YOUR ASSIGNMENT: From the data below, return the exact lines starting at the line containing "have ends : closingEnd s w true" and ending at the line containing "have settled : mayQuiet", both included, and nothing else.

AVAILABLE DATA:
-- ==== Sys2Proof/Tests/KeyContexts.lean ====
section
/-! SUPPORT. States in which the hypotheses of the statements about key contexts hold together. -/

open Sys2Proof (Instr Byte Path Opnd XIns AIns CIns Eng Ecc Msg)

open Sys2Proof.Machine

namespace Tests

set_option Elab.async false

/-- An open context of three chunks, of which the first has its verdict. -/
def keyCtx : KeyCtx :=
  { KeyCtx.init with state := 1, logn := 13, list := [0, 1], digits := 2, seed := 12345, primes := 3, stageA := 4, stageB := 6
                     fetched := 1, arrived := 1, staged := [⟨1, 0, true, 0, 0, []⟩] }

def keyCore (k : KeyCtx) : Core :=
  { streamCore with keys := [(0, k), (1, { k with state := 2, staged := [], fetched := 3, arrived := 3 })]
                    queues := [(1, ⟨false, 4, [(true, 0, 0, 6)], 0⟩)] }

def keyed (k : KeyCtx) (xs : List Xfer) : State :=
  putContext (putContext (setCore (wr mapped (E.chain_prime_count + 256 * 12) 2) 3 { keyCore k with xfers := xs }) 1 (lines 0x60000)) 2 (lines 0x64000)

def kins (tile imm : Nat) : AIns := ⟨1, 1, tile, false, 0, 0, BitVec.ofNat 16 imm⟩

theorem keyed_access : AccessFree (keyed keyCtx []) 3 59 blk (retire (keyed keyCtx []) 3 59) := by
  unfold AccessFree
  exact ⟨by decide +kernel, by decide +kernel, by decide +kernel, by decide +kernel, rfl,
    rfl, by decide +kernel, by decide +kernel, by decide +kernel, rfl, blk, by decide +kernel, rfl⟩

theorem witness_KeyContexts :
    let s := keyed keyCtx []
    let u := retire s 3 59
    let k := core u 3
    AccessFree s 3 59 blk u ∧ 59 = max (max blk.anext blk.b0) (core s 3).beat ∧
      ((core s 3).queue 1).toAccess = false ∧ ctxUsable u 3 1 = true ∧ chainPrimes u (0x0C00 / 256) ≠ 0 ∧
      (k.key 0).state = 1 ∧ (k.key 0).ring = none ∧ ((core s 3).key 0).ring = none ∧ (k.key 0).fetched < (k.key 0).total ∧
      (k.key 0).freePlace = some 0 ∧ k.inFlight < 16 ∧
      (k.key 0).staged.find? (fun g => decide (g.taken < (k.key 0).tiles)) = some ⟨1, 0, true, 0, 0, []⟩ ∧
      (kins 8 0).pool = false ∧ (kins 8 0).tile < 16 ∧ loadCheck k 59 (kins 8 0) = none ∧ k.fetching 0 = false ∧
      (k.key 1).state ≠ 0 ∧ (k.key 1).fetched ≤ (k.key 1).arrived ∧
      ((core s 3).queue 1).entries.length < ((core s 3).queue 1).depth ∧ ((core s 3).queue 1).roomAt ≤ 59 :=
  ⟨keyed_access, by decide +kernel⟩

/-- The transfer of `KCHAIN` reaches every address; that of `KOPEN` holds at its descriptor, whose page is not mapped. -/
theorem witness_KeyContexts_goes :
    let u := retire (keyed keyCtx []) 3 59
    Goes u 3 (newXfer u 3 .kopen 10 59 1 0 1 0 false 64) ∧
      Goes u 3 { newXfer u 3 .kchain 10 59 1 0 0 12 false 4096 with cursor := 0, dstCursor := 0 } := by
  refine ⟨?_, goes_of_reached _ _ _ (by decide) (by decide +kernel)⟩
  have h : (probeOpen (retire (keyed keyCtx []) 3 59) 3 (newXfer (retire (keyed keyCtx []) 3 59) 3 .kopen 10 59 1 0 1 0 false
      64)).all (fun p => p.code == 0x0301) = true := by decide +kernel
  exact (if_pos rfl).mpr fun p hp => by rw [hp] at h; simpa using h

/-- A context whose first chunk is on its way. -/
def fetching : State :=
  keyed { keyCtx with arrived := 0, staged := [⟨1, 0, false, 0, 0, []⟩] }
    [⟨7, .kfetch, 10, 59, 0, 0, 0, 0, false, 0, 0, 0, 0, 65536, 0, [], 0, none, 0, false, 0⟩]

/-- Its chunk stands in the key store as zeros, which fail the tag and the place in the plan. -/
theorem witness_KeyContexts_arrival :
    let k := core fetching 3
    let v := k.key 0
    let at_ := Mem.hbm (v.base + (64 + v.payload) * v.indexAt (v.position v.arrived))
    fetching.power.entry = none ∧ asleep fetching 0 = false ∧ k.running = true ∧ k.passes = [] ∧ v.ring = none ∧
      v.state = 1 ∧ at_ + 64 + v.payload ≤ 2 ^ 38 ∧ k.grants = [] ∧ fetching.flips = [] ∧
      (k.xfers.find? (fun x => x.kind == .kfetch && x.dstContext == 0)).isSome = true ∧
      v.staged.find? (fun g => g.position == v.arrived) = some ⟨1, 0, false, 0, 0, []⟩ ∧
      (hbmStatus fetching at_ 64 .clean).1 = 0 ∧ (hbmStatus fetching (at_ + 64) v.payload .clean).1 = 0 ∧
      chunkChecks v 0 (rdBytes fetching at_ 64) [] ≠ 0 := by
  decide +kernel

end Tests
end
---
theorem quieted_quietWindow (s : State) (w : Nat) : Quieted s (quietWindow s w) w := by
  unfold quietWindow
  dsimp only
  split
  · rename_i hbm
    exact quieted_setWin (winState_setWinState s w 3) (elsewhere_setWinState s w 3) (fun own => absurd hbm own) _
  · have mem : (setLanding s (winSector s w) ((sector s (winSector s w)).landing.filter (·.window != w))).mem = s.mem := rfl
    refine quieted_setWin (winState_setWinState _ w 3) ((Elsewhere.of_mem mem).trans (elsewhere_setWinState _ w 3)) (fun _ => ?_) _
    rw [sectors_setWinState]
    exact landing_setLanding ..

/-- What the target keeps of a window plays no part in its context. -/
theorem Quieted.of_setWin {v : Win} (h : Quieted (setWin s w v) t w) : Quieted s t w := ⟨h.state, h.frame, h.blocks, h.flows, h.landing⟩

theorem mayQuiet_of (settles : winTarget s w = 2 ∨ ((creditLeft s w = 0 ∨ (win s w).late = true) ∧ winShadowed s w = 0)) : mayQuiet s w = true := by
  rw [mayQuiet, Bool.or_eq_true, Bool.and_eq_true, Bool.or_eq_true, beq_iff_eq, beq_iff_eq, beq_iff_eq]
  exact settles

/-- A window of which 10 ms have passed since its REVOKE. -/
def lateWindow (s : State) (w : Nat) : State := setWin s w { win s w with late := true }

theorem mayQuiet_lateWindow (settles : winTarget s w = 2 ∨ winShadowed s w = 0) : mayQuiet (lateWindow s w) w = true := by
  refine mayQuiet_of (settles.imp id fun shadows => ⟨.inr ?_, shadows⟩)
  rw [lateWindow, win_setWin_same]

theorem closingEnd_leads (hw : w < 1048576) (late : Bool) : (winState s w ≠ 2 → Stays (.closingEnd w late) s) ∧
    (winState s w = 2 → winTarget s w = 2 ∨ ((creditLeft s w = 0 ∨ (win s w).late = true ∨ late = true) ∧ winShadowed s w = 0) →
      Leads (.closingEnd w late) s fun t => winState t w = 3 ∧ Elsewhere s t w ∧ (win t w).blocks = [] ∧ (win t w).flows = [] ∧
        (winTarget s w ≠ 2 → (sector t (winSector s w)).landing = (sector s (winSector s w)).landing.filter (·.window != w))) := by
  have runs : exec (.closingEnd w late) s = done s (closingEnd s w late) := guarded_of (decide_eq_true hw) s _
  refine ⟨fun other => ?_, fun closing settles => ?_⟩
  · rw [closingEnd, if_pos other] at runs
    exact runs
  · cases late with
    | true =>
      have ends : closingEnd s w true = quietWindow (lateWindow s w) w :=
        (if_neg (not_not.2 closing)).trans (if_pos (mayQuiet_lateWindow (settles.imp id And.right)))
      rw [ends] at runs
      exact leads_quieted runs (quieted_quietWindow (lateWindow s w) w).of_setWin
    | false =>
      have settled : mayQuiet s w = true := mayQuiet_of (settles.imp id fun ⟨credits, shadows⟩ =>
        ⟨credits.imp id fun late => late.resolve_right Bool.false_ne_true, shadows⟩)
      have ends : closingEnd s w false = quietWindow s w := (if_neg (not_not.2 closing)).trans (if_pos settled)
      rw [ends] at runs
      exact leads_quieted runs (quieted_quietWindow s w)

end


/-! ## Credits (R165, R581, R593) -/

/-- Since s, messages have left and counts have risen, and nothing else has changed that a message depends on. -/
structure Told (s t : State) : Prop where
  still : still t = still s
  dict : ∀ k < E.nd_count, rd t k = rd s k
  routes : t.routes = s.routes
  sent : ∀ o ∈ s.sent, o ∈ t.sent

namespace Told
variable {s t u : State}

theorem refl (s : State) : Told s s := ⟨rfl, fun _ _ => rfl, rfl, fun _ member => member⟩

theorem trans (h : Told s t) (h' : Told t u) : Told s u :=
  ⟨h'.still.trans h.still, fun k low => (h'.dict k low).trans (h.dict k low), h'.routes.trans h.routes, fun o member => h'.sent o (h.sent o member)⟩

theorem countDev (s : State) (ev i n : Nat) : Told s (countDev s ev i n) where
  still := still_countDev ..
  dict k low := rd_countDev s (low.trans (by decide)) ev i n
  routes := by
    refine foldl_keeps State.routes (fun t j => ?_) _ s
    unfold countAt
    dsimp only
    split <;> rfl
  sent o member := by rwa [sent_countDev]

EXERCISE RESPONSE:
      have ends : closingEnd s w true = quietWindow (lateWindow s w) w :=
        (if_neg (not_not.2 closing)).trans (if_pos (mayQuiet_lateWindow (settles.imp id And.right)))
      rw [ends] at runs
      exact leads_quieted runs (quieted_quietWindow (lateWindow s w) w).of_setWin
    | false =>
      have settled : mayQuiet s w = true := mayQuiet_of (settles.imp id fun ⟨credits, shadows⟩ =>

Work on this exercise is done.